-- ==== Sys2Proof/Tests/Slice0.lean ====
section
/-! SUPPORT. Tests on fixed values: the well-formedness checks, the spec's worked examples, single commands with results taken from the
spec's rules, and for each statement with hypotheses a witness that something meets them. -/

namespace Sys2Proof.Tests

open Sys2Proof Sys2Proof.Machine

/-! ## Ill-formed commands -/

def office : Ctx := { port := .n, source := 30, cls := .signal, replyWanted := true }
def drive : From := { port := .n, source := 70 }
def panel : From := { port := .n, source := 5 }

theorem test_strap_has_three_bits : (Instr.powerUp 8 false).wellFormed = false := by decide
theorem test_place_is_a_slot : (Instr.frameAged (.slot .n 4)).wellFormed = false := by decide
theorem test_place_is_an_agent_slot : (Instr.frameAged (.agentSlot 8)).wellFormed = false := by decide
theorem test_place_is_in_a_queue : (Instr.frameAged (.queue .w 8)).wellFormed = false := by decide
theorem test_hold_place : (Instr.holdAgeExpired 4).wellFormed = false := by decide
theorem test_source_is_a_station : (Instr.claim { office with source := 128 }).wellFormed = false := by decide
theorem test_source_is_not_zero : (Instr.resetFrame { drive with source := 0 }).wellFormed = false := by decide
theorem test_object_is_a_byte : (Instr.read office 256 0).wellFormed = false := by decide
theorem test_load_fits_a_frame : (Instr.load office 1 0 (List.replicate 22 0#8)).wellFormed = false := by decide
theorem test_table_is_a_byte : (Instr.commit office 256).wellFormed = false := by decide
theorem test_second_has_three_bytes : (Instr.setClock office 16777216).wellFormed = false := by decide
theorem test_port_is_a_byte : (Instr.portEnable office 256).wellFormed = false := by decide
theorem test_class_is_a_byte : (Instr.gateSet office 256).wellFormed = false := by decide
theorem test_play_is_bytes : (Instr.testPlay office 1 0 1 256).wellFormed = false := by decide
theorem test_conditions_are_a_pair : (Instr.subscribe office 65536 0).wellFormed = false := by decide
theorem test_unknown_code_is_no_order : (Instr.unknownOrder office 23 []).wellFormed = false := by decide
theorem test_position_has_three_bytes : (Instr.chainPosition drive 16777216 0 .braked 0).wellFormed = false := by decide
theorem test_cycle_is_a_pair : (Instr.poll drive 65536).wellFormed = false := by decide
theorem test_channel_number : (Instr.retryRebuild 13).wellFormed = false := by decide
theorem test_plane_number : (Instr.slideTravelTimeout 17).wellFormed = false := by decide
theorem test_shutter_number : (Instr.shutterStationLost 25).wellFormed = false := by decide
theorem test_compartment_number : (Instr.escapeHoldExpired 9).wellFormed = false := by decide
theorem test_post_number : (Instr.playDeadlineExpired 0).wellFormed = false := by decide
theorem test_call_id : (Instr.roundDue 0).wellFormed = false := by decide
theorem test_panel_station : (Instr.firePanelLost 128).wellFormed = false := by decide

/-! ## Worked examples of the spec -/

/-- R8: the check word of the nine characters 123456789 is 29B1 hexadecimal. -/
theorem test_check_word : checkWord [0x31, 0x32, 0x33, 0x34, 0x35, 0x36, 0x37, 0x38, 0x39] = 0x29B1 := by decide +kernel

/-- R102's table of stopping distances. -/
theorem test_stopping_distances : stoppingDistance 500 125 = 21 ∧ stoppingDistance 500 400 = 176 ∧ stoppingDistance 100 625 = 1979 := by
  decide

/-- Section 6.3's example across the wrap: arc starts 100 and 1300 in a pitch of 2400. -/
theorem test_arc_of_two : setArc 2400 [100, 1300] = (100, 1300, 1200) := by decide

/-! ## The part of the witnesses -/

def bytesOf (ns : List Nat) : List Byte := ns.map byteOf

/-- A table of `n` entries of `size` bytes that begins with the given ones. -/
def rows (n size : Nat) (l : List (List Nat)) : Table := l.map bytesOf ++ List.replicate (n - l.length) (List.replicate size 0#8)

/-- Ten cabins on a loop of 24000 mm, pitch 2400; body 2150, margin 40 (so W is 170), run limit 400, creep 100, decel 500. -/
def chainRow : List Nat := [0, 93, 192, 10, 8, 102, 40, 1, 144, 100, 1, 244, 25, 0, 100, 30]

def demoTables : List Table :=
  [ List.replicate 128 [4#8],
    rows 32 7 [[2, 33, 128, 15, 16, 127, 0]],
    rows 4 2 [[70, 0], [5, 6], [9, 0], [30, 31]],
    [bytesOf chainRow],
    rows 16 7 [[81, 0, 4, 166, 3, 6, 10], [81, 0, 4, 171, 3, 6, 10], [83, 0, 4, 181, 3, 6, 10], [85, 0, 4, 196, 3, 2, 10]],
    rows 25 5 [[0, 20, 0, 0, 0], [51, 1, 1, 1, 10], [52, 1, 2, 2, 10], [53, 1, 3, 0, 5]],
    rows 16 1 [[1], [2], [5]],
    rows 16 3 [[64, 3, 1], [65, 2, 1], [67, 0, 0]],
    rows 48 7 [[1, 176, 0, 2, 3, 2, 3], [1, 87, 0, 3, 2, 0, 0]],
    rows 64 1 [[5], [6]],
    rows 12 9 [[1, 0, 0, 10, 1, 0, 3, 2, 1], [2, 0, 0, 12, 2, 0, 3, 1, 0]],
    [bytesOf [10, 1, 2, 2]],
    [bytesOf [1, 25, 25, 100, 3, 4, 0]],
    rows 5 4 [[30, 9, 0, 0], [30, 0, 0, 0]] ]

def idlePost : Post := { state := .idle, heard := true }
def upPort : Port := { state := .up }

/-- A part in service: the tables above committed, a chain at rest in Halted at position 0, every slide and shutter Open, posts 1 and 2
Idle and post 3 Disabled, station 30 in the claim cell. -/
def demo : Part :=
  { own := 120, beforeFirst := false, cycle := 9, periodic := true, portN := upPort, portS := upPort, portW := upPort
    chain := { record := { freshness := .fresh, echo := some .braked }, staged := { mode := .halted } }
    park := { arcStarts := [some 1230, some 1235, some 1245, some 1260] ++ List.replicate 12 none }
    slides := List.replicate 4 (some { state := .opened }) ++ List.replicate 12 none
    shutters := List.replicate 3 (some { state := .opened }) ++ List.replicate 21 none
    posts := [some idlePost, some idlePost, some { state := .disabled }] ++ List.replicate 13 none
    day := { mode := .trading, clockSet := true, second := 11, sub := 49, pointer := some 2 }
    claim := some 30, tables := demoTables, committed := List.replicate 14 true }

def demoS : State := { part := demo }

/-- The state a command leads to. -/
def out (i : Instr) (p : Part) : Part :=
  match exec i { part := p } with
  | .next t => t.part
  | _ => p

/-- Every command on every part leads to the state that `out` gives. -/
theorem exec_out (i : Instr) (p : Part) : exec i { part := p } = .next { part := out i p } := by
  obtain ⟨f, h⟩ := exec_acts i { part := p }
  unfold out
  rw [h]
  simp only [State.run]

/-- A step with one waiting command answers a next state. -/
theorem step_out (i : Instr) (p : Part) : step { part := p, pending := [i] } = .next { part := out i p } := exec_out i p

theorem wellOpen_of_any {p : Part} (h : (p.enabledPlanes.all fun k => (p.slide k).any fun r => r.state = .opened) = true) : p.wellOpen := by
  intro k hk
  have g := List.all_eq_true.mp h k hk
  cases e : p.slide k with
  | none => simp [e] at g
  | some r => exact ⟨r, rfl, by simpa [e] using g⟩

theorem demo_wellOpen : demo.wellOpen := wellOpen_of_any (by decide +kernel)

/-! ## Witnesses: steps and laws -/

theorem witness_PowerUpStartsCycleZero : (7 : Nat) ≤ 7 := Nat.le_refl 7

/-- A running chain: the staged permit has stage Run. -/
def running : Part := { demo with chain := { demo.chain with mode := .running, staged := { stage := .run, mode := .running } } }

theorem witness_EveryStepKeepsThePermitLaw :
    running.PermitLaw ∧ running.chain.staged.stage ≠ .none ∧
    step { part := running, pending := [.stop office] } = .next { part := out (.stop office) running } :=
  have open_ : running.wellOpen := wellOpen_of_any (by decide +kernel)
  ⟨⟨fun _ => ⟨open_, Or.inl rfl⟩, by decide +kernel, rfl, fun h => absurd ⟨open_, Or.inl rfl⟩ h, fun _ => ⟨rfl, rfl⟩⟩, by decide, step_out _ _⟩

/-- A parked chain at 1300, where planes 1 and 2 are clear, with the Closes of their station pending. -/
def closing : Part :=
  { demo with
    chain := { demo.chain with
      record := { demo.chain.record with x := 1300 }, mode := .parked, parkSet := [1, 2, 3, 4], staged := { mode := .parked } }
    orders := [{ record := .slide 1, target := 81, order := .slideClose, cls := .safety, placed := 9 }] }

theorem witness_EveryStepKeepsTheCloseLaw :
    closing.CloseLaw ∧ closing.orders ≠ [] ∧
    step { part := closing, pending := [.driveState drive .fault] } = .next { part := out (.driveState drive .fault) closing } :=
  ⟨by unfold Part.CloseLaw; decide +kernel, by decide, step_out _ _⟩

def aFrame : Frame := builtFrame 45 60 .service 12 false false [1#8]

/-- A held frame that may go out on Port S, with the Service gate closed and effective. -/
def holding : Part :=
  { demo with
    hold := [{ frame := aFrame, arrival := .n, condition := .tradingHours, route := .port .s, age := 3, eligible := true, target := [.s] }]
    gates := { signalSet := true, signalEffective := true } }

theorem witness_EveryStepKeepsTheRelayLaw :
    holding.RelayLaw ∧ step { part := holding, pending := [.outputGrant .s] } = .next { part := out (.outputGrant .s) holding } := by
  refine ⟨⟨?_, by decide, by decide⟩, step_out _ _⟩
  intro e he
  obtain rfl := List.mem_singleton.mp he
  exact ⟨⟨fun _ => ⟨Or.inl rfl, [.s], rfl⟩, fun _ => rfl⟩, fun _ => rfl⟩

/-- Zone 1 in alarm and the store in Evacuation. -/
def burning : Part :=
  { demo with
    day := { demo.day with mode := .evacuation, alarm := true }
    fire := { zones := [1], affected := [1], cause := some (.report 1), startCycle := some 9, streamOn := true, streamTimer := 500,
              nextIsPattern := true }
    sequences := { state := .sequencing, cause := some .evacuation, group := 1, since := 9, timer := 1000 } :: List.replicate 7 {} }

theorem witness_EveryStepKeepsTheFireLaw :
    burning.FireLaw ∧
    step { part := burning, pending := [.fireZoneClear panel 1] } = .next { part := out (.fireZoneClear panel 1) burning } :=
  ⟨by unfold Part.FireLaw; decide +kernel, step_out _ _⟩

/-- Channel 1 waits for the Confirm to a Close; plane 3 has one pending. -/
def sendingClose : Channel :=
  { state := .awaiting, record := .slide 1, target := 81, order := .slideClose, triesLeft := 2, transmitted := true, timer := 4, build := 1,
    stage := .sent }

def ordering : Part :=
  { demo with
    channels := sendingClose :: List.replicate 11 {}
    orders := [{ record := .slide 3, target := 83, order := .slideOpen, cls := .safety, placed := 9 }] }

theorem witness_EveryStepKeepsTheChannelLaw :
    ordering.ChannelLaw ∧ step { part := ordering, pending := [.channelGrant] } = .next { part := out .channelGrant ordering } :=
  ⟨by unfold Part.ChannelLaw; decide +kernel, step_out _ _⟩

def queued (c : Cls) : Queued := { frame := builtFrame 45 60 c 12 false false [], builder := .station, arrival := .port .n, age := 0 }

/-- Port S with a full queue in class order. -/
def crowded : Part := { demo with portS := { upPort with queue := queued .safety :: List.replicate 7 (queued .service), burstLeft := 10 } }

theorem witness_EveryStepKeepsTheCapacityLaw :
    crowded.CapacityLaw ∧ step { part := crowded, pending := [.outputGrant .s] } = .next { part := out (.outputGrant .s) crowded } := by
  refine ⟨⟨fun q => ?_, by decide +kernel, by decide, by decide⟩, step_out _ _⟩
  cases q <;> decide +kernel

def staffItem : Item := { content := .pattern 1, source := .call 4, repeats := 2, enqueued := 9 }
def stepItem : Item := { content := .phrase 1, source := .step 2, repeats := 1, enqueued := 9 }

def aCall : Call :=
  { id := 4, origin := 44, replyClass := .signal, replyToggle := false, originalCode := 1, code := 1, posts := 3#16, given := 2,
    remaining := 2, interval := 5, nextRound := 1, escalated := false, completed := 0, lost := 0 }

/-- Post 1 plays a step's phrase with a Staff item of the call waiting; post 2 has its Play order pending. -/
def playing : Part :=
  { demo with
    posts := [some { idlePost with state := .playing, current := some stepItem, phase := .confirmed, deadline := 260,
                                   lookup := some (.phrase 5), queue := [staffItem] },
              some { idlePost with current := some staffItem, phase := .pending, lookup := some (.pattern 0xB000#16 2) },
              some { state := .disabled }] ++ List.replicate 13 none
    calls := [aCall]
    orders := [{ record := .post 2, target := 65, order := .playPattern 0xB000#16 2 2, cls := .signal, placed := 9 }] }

------------------------------------------------------------

→ **What is being asked**
Go through the listing above and pull out each line containing the word "slideClose".

→ **Task output**
    orders := [{ record := .slide 1, target := 81, order := .slideClose, cls := .safety, placed := 9 }] }
  { state := .awaiting, record := .slide 1, target := 81, order := .slideClose, triesLeft := 2, transmitted := true, timer := 4, build := 1,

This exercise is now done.